Let me notice that Voronkov’s hint at the fact that memoirs of Levenfish disappeared owing to Botvinnik is not tenable. Preparing an article “That very Levenfish” (“Chess St. Petersburg” №2, 2002) I tried to clear up this question, I found out who had read it and where it was kept, I met with children of the grandmaster, etc. It seems to me that sad words of Grigory Yakovlevich that many things were cut out because of the censorship concern the “inner censor” of Levenfish himself. The more so as he has kept back true details of his biography for the whole life. The fact that the book was published only six years after the grandmaster’s death is connected with his last marriage. His widow tried to publish a book of his selected games and memoirs. For some reason she wanted it to be published under two names – hers and her husband’s.
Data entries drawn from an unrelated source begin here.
-- ==== Sys2Proof/Laws/PerInstr.lean ====
section
/-! SUPPORT. A statement about every instruction as syntax, constructor by constructor: its encoding has its length, and a format
fixes that length (R101, R102). -/

namespace Sys2Proof.Laws.EncodedLength

/-- The encoding is the opcode byte and the operand bytes its format has, 1 to 3 bytes in all (R100 to R102). -/
def Statement (i : Instr) : Prop :=
  (encode i).head? = some i.opcode ∧ (encode i).length = i.form.format.operandBytes + 1 ∧ i.length = (encode i).length ∧
    i.length ≤ 3

theorem ldaImm (imm : Byte) : Statement (.ldaImm imm) := ⟨rfl, rfl, rfl, Nat.le_of_ble_eq_true rfl⟩
theorem ldaZp (zp : Byte) : Statement (.ldaZp zp) := ⟨rfl, rfl, rfl, Nat.le_of_ble_eq_true rfl⟩
theorem ldaZpx (zp : Byte) : Statement (.ldaZpx zp) := ⟨rfl, rfl, rfl, Nat.le_of_ble_eq_true rfl⟩
theorem ldaAbs (addr : Addr) : Statement (.ldaAbs addr) := ⟨rfl, rfl, rfl, Nat.le_of_ble_eq_true rfl⟩
theorem ldaAbsx (addr : Addr) : Statement (.ldaAbsx addr) := ⟨rfl, rfl, rfl, Nat.le_of_ble_eq_true rfl⟩
theorem ldaAbsy (addr : Addr) : Statement (.ldaAbsy addr) := ⟨rfl, rfl, rfl, Nat.le_of_ble_eq_true rfl⟩
theorem ldaIndx (zp : Byte) : Statement (.ldaIndx zp) := ⟨rfl, rfl, rfl, Nat.le_of_ble_eq_true rfl⟩
theorem ldaIndy (zp : Byte) : Statement (.ldaIndy zp) := ⟨rfl, rfl, rfl, Nat.le_of_ble_eq_true rfl⟩
theorem ldxImm (imm : Byte) : Statement (.ldxImm imm) := ⟨rfl, rfl, rfl, Nat.le_of_ble_eq_true rfl⟩
theorem ldxZp (zp : Byte) : Statement (.ldxZp zp) := ⟨rfl, rfl, rfl, Nat.le_of_ble_eq_true rfl⟩
theorem ldxZpy (zp : Byte) : Statement (.ldxZpy zp) := ⟨rfl, rfl, rfl, Nat.le_of_ble_eq_true rfl⟩
theorem ldxAbs (addr : Addr) : Statement (.ldxAbs addr) := ⟨rfl, rfl, rfl, Nat.le_of_ble_eq_true rfl⟩
theorem ldxAbsy (addr : Addr) : Statement (.ldxAbsy addr) := ⟨rfl, rfl, rfl, Nat.le_of_ble_eq_true rfl⟩
theorem ldyImm (imm : Byte) : Statement (.ldyImm imm) := ⟨rfl, rfl, rfl, Nat.le_of_ble_eq_true rfl⟩
theorem ldyZp (zp : Byte) : Statement (.ldyZp zp) := ⟨rfl, rfl, rfl, Nat.le_of_ble_eq_true rfl⟩
theorem ldyZpx (zp : Byte) : Statement (.ldyZpx zp) := ⟨rfl, rfl, rfl, Nat.le_of_ble_eq_true rfl⟩
theorem ldyAbs (addr : Addr) : Statement (.ldyAbs addr) := ⟨rfl, rfl, rfl, Nat.le_of_ble_eq_true rfl⟩
theorem ldyAbsx (addr : Addr) : Statement (.ldyAbsx addr) := ⟨rfl, rfl, rfl, Nat.le_of_ble_eq_true rfl⟩
theorem staZp (zp : Byte) : Statement (.staZp zp) := ⟨rfl, rfl, rfl, Nat.le_of_ble_eq_true rfl⟩
theorem staZpx (zp : Byte) : Statement (.staZpx zp) := ⟨rfl, rfl, rfl, Nat.le_of_ble_eq_true rfl⟩
theorem staAbs (addr : Addr) : Statement (.staAbs addr) := ⟨rfl, rfl, rfl, Nat.le_of_ble_eq_true rfl⟩
theorem staAbsx (addr : Addr) : Statement (.staAbsx addr) := ⟨rfl, rfl, rfl, Nat.le_of_ble_eq_true rfl⟩
theorem staAbsy (addr : Addr) : Statement (.staAbsy addr) := ⟨rfl, rfl, rfl, Nat.le_of_ble_eq_true rfl⟩
theorem staIndx (zp : Byte) : Statement (.staIndx zp) := ⟨rfl, rfl, rfl, Nat.le_of_ble_eq_true rfl⟩
theorem staIndy (zp : Byte) : Statement (.staIndy zp) := ⟨rfl, rfl, rfl, Nat.le_of_ble_eq_true rfl⟩
theorem stxZp (zp : Byte) : Statement (.stxZp zp) := ⟨rfl, rfl, rfl, Nat.le_of_ble_eq_true rfl⟩
theorem stxZpy (zp : Byte) : Statement (.stxZpy zp) := ⟨rfl, rfl, rfl, Nat.le_of_ble_eq_true rfl⟩
theorem stxAbs (addr : Addr) : Statement (.stxAbs addr) := ⟨rfl, rfl, rfl, Nat.le_of_ble_eq_true rfl⟩
theorem styZp (zp : Byte) : Statement (.styZp zp) := ⟨rfl, rfl, rfl, Nat.le_of_ble_eq_true rfl⟩
theorem styZpx (zp : Byte) : Statement (.styZpx zp) := ⟨rfl, rfl, rfl, Nat.le_of_ble_eq_true rfl⟩
theorem styAbs (addr : Addr) : Statement (.styAbs addr) := ⟨rfl, rfl, rfl, Nat.le_of_ble_eq_true rfl⟩
theorem tax : Statement (.tax) := ⟨rfl, rfl, rfl, Nat.le_of_ble_eq_true rfl⟩
theorem tay : Statement (.tay) := ⟨rfl, rfl, rfl, Nat.le_of_ble_eq_true rfl⟩
theorem txa : Statement (.txa) := ⟨rfl, rfl, rfl, Nat.le_of_ble_eq_true rfl⟩
theorem tya : Statement (.tya) := ⟨rfl, rfl, rfl, Nat.le_of_ble_eq_true rfl⟩
theorem tsx : Statement (.tsx) := ⟨rfl, rfl, rfl, Nat.le_of_ble_eq_true rfl⟩
theorem txs : Statement (.txs) := ⟨rfl, rfl, rfl, Nat.le_of_ble_eq_true rfl⟩
theorem adcImm (imm : Byte) : Statement (.adcImm imm) := ⟨rfl, rfl, rfl, Nat.le_of_ble_eq_true rfl⟩
theorem adcZp (zp : Byte) : Statement (.adcZp zp) := ⟨rfl, rfl, rfl, Nat.le_of_ble_eq_true rfl⟩
theorem adcZpx (zp : Byte) : Statement (.adcZpx zp) := ⟨rfl, rfl, rfl, Nat.le_of_ble_eq_true rfl⟩
theorem adcAbs (addr : Addr) : Statement (.adcAbs addr) := ⟨rfl, rfl, rfl, Nat.le_of_ble_eq_true rfl⟩
theorem adcAbsx (addr : Addr) : Statement (.adcAbsx addr) := ⟨rfl, rfl, rfl, Nat.le_of_ble_eq_true rfl⟩
theorem adcAbsy (addr : Addr) : Statement (.adcAbsy addr) := ⟨rfl, rfl, rfl, Nat.le_of_ble_eq_true rfl⟩
theorem adcIndx (zp : Byte) : Statement (.adcIndx zp) := ⟨rfl, rfl, rfl, Nat.le_of_ble_eq_true rfl⟩
theorem adcIndy (zp : Byte) : Statement (.adcIndy zp) := ⟨rfl, rfl, rfl, Nat.le_of_ble_eq_true rfl⟩
theorem sbcImm (imm : Byte) : Statement (.sbcImm imm) := ⟨rfl, rfl, rfl, Nat.le_of_ble_eq_true rfl⟩
theorem sbcZp (zp : Byte) : Statement (.sbcZp zp) := ⟨rfl, rfl, rfl, Nat.le_of_ble_eq_true rfl⟩
theorem sbcZpx (zp : Byte) : Statement (.sbcZpx zp) := ⟨rfl, rfl, rfl, Nat.le_of_ble_eq_true rfl⟩
theorem sbcAbs (addr : Addr) : Statement (.sbcAbs addr) := ⟨rfl, rfl, rfl, Nat.le_of_ble_eq_true rfl⟩
theorem sbcAbsx (addr : Addr) : Statement (.sbcAbsx addr) := ⟨rfl, rfl, rfl, Nat.le_of_ble_eq_true rfl⟩
theorem sbcAbsy (addr : Addr) : Statement (.sbcAbsy addr) := ⟨rfl, rfl, rfl, Nat.le_of_ble_eq_true rfl⟩
theorem sbcIndx (zp : Byte) : Statement (.sbcIndx zp) := ⟨rfl, rfl, rfl, Nat.le_of_ble_eq_true rfl⟩
theorem sbcIndy (zp : Byte) : Statement (.sbcIndy zp) := ⟨rfl, rfl, rfl, Nat.le_of_ble_eq_true rfl⟩
theorem oraImm (imm : Byte) : Statement (.oraImm imm) := ⟨rfl, rfl, rfl, Nat.le_of_ble_eq_true rfl⟩
theorem oraZp (zp : Byte) : Statement (.oraZp zp) := ⟨rfl, rfl, rfl, Nat.le_of_ble_eq_true rfl⟩
theorem oraZpx (zp : Byte) : Statement (.oraZpx zp) := ⟨rfl, rfl, rfl, Nat.le_of_ble_eq_true rfl⟩
theorem oraAbs (addr : Addr) : Statement (.oraAbs addr) := ⟨rfl, rfl, rfl, Nat.le_of_ble_eq_true rfl⟩
theorem oraAbsx (addr : Addr) : Statement (.oraAbsx addr) := ⟨rfl, rfl, rfl, Nat.le_of_ble_eq_true rfl⟩
theorem oraAbsy (addr : Addr) : Statement (.oraAbsy addr) := ⟨rfl, rfl, rfl, Nat.le_of_ble_eq_true rfl⟩
theorem oraIndx (zp : Byte) : Statement (.oraIndx zp) := ⟨rfl, rfl, rfl, Nat.le_of_ble_eq_true rfl⟩
theorem oraIndy (zp : Byte) : Statement (.oraIndy zp) := ⟨rfl, rfl, rfl, Nat.le_of_ble_eq_true rfl⟩
theorem andImm (imm : Byte) : Statement (.andImm imm) := ⟨rfl, rfl, rfl, Nat.le_of_ble_eq_true rfl⟩
theorem andZp (zp : Byte) : Statement (.andZp zp) := ⟨rfl, rfl, rfl, Nat.le_of_ble_eq_true rfl⟩
theorem andZpx (zp : Byte) : Statement (.andZpx zp) := ⟨rfl, rfl, rfl, Nat.le_of_ble_eq_true rfl⟩
theorem andAbs (addr : Addr) : Statement (.andAbs addr) := ⟨rfl, rfl, rfl, Nat.le_of_ble_eq_true rfl⟩
theorem andAbsx (addr : Addr) : Statement (.andAbsx addr) := ⟨rfl, rfl, rfl, Nat.le_of_ble_eq_true rfl⟩
theorem andAbsy (addr : Addr) : Statement (.andAbsy addr) := ⟨rfl, rfl, rfl, Nat.le_of_ble_eq_true rfl⟩
theorem andIndx (zp : Byte) : Statement (.andIndx zp) := ⟨rfl, rfl, rfl, Nat.le_of_ble_eq_true rfl⟩
theorem andIndy (zp : Byte) : Statement (.andIndy zp) := ⟨rfl, rfl, rfl, Nat.le_of_ble_eq_true rfl⟩
theorem eorImm (imm : Byte) : Statement (.eorImm imm) := ⟨rfl, rfl, rfl, Nat.le_of_ble_eq_true rfl⟩
theorem eorZp (zp : Byte) : Statement (.eorZp zp) := ⟨rfl, rfl, rfl, Nat.le_of_ble_eq_true rfl⟩
theorem eorZpx (zp : Byte) : Statement (.eorZpx zp) := ⟨rfl, rfl, rfl, Nat.le_of_ble_eq_true rfl⟩
theorem eorAbs (addr : Addr) : Statement (.eorAbs addr) := ⟨rfl, rfl, rfl, Nat.le_of_ble_eq_true rfl⟩
theorem eorAbsx (addr : Addr) : Statement (.eorAbsx addr) := ⟨rfl, rfl, rfl, Nat.le_of_ble_eq_true rfl⟩
theorem eorAbsy (addr : Addr) : Statement (.eorAbsy addr) := ⟨rfl, rfl, rfl, Nat.le_of_ble_eq_true rfl⟩
theorem eorIndx (zp : Byte) : Statement (.eorIndx zp) := ⟨rfl, rfl, rfl, Nat.le_of_ble_eq_true rfl⟩
theorem eorIndy (zp : Byte) : Statement (.eorIndy zp) := ⟨rfl, rfl, rfl, Nat.le_of_ble_eq_true rfl⟩
theorem bitZp (zp : Byte) : Statement (.bitZp zp) := ⟨rfl, rfl, rfl, Nat.le_of_ble_eq_true rfl⟩
theorem bitAbs (addr : Addr) : Statement (.bitAbs addr) := ⟨rfl, rfl, rfl, Nat.le_of_ble_eq_true rfl⟩
theorem aslAcc : Statement (.aslAcc) := ⟨rfl, rfl, rfl, Nat.le_of_ble_eq_true rfl⟩
theorem aslZp (zp : Byte) : Statement (.aslZp zp) := ⟨rfl, rfl, rfl, Nat.le_of_ble_eq_true rfl⟩
theorem aslZpx (zp : Byte) : Statement (.aslZpx zp) := ⟨rfl, rfl, rfl, Nat.le_of_ble_eq_true rfl⟩
theorem aslAbs (addr : Addr) : Statement (.aslAbs addr) := ⟨rfl, rfl, rfl, Nat.le_of_ble_eq_true rfl⟩
theorem aslAbsx (addr : Addr) : Statement (.aslAbsx addr) := ⟨rfl, rfl, rfl, Nat.le_of_ble_eq_true rfl⟩
theorem lsrAcc : Statement (.lsrAcc) := ⟨rfl, rfl, rfl, Nat.le_of_ble_eq_true rfl⟩
theorem lsrZp (zp : Byte) : Statement (.lsrZp zp) := ⟨rfl, rfl, rfl, Nat.le_of_ble_eq_true rfl⟩
theorem lsrZpx (zp : Byte) : Statement (.lsrZpx zp) := ⟨rfl, rfl, rfl, Nat.le_of_ble_eq_true rfl⟩
theorem lsrAbs (addr : Addr) : Statement (.lsrAbs addr) := ⟨rfl, rfl, rfl, Nat.le_of_ble_eq_true rfl⟩
theorem lsrAbsx (addr : Addr) : Statement (.lsrAbsx addr) := ⟨rfl, rfl, rfl, Nat.le_of_ble_eq_true rfl⟩
theorem rolAcc : Statement (.rolAcc) := ⟨rfl, rfl, rfl, Nat.le_of_ble_eq_true rfl⟩
theorem rolZp (zp : Byte) : Statement (.rolZp zp) := ⟨rfl, rfl, rfl, Nat.le_of_ble_eq_true rfl⟩
theorem rolZpx (zp : Byte) : Statement (.rolZpx zp) := ⟨rfl, rfl, rfl, Nat.le_of_ble_eq_true rfl⟩
theorem rolAbs (addr : Addr) : Statement (.rolAbs addr) := ⟨rfl, rfl, rfl, Nat.le_of_ble_eq_true rfl⟩
theorem rolAbsx (addr : Addr) : Statement (.rolAbsx addr) := ⟨rfl, rfl, rfl, Nat.le_of_ble_eq_true rfl⟩
theorem rorAcc : Statement (.rorAcc) := ⟨rfl, rfl, rfl, Nat.le_of_ble_eq_true rfl⟩
theorem rorZp (zp : Byte) : Statement (.rorZp zp) := ⟨rfl, rfl, rfl, Nat.le_of_ble_eq_true rfl⟩
theorem rorZpx (zp : Byte) : Statement (.rorZpx zp) := ⟨rfl, rfl, rfl, Nat.le_of_ble_eq_true rfl⟩
theorem rorAbs (addr : Addr) : Statement (.rorAbs addr) := ⟨rfl, rfl, rfl, Nat.le_of_ble_eq_true rfl⟩
theorem rorAbsx (addr : Addr) : Statement (.rorAbsx addr) := ⟨rfl, rfl, rfl, Nat.le_of_ble_eq_true rfl⟩
theorem cmpImm (imm : Byte) : Statement (.cmpImm imm) := ⟨rfl, rfl, rfl, Nat.le_of_ble_eq_true rfl⟩
theorem cmpZp (zp : Byte) : Statement (.cmpZp zp) := ⟨rfl, rfl, rfl, Nat.le_of_ble_eq_true rfl⟩
theorem cmpZpx (zp : Byte) : Statement (.cmpZpx zp) := ⟨rfl, rfl, rfl, Nat.le_of_ble_eq_true rfl⟩
theorem cmpAbs (addr : Addr) : Statement (.cmpAbs addr) := ⟨rfl, rfl, rfl, Nat.le_of_ble_eq_true rfl⟩
theorem cmpAbsx (addr : Addr) : Statement (.cmpAbsx addr) := ⟨rfl, rfl, rfl, Nat.le_of_ble_eq_true rfl⟩
theorem cmpAbsy (addr : Addr) : Statement (.cmpAbsy addr) := ⟨rfl, rfl, rfl, Nat.le_of_ble_eq_true rfl⟩
theorem cmpIndx (zp : Byte) : Statement (.cmpIndx zp) := ⟨rfl, rfl, rfl, Nat.le_of_ble_eq_true rfl⟩
theorem cmpIndy (zp : Byte) : Statement (.cmpIndy zp) := ⟨rfl, rfl, rfl, Nat.le_of_ble_eq_true rfl⟩
theorem cpxImm (imm : Byte) : Statement (.cpxImm imm) := ⟨rfl, rfl, rfl, Nat.le_of_ble_eq_true rfl⟩
theorem cpxZp (zp : Byte) : Statement (.cpxZp zp) := ⟨rfl, rfl, rfl, Nat.le_of_ble_eq_true rfl⟩
theorem cpxAbs (addr : Addr) : Statement (.cpxAbs addr) := ⟨rfl, rfl, rfl, Nat.le_of_ble_eq_true rfl⟩
theorem cpyImm (imm : Byte) : Statement (.cpyImm imm) := ⟨rfl, rfl, rfl, Nat.le_of_ble_eq_true rfl⟩
theorem cpyZp (zp : Byte) : Statement (.cpyZp zp) := ⟨rfl, rfl, rfl, Nat.le_of_ble_eq_true rfl⟩
theorem cpyAbs (addr : Addr) : Statement (.cpyAbs addr) := ⟨rfl, rfl, rfl, Nat.le_of_ble_eq_true rfl⟩
theorem pha : Statement (.pha) := ⟨rfl, rfl, rfl, Nat.le_of_ble_eq_true rfl⟩
theorem pla : Statement (.pla) := ⟨rfl, rfl, rfl, Nat.le_of_ble_eq_true rfl⟩
theorem php : Statement (.php) := ⟨rfl, rfl, rfl, Nat.le_of_ble_eq_true rfl⟩
theorem plp : Statement (.plp) := ⟨rfl, rfl, rfl, Nat.le_of_ble_eq_true rfl⟩
theorem jsr (addr : Addr) : Statement (.jsr addr) := ⟨rfl, rfl, rfl, Nat.le_of_ble_eq_true rfl⟩
theorem rts : Statement (.rts) := ⟨rfl, rfl, rfl, Nat.le_of_ble_eq_true rfl⟩
theorem bpl (off : Byte) : Statement (.bpl off) := ⟨rfl, rfl, rfl, Nat.le_of_ble_eq_true rfl⟩
theorem bmi (off : Byte) : Statement (.bmi off) := ⟨rfl, rfl, rfl, Nat.le_of_ble_eq_true rfl⟩
theorem bvc (off : Byte) : Statement (.bvc off) := ⟨rfl, rfl, rfl, Nat.le_of_ble_eq_true rfl⟩
theorem bvs (off : Byte) : Statement (.bvs off) := ⟨rfl, rfl, rfl, Nat.le_of_ble_eq_true rfl⟩
theorem bcc (off : Byte) : Statement (.bcc off) := ⟨rfl, rfl, rfl, Nat.le_of_ble_eq_true rfl⟩
theorem bcs (off : Byte) : Statement (.bcs off) := ⟨rfl, rfl, rfl, Nat.le_of_ble_eq_true rfl⟩
theorem bne (off : Byte) : Statement (.bne off) := ⟨rfl, rfl, rfl, Nat.le_of_ble_eq_true rfl⟩
theorem beq (off : Byte) : Statement (.beq off) := ⟨rfl, rfl, rfl, Nat.le_of_ble_eq_true rfl⟩
theorem jmpAbs (addr : Addr) : Statement (.jmpAbs addr) := ⟨rfl, rfl, rfl, Nat.le_of_ble_eq_true rfl⟩
theorem jmpInd (ptr : Addr) : Statement (.jmpInd ptr) := ⟨rfl, rfl, rfl, Nat.le_of_ble_eq_true rfl⟩
theorem clc : Statement (.clc) := ⟨rfl, rfl, rfl, Nat.le_of_ble_eq_true rfl⟩
theorem sec : Statement (.sec) := ⟨rfl, rfl, rfl, Nat.le_of_ble_eq_true rfl⟩
theorem cli : Statement (.cli) := ⟨rfl, rfl, rfl, Nat.le_of_ble_eq_true rfl⟩
theorem sei : Statement (.sei) := ⟨rfl, rfl, rfl, Nat.le_of_ble_eq_true rfl⟩
theorem clv : Statement (.clv) := ⟨rfl, rfl, rfl, Nat.le_of_ble_eq_true rfl⟩
theorem cld : Statement (.cld) := ⟨rfl, rfl, rfl, Nat.le_of_ble_eq_true rfl⟩
theorem sed : Statement (.sed) := ⟨rfl, rfl, rfl, Nat.le_of_ble_eq_true rfl⟩
theorem incZp (zp : Byte) : Statement (.incZp zp) := ⟨rfl, rfl, rfl, Nat.le_of_ble_eq_true rfl⟩
theorem incZpx (zp : Byte) : Statement (.incZpx zp) := ⟨rfl, rfl, rfl, Nat.le_of_ble_eq_true rfl⟩
theorem incAbs (addr : Addr) : Statement (.incAbs addr) := ⟨rfl, rfl, rfl, Nat.le_of_ble_eq_true rfl⟩
theorem incAbsx (addr : Addr) : Statement (.incAbsx addr) := ⟨rfl, rfl, rfl, Nat.le_of_ble_eq_true rfl⟩
theorem decZp (zp : Byte) : Statement (.decZp zp) := ⟨rfl, rfl, rfl, Nat.le_of_ble_eq_true rfl⟩
theorem decZpx (zp : Byte) : Statement (.decZpx zp) := ⟨rfl, rfl, rfl, Nat.le_of_ble_eq_true rfl⟩
theorem decAbs (addr : Addr) : Statement (.decAbs addr) := ⟨rfl, rfl, rfl, Nat.le_of_ble_eq_true rfl⟩
theorem decAbsx (addr : Addr) : Statement (.decAbsx addr) := ⟨rfl, rfl, rfl, Nat.le_of_ble_eq_true rfl⟩
theorem inx : Statement (.inx) := ⟨rfl, rfl, rfl, Nat.le_of_ble_eq_true rfl⟩
theorem iny : Statement (.iny) := ⟨rfl, rfl, rfl, Nat.le_of_ble_eq_true rfl⟩
theorem dex : Statement (.dex) := ⟨rfl, rfl, rfl, Nat.le_of_ble_eq_true rfl⟩
theorem dey : Statement (.dey) := ⟨rfl, rfl, rfl, Nat.le_of_ble_eq_true rfl⟩
theorem brk : Statement (.brk) := ⟨rfl, rfl, rfl, Nat.le_of_ble_eq_true rfl⟩
theorem rti : Statement (.rti) := ⟨rfl, rfl, rfl, Nat.le_of_ble_eq_true rfl⟩
theorem nop : Statement (.nop) := ⟨rfl, rfl, rfl, Nat.le_of_ble_eq_true rfl⟩
theorem illegal (op : Byte) : Statement (.illegal op) := ⟨rfl, rfl, rfl, Nat.le_of_ble_eq_true rfl⟩

end Sys2Proof.Laws.EncodedLength
end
However, she didn’t manage to do this.
Thankfully, the materials dedicated to the history of chess are published on the website Chesspro.ru. Moreover, the most of the sources, cited by Voronkov in his works about chess in the USSR, are the most important evidence of that epoch (Faibisovich and I had occasion to read many of them preparing the edition «Chess chronicles of St. Petersburg»). One shouldn’t doubt that this book will be prepared thoroughly and will become a bestseller. Especially as the language of these articles is excellent. But it seems to me that the times, when it was necessary to traverse the events with prejudice either in favor of White or for Red, have already passed.
Perhaps it is better to try writing about the people so that the reader can asses their deeds themselves.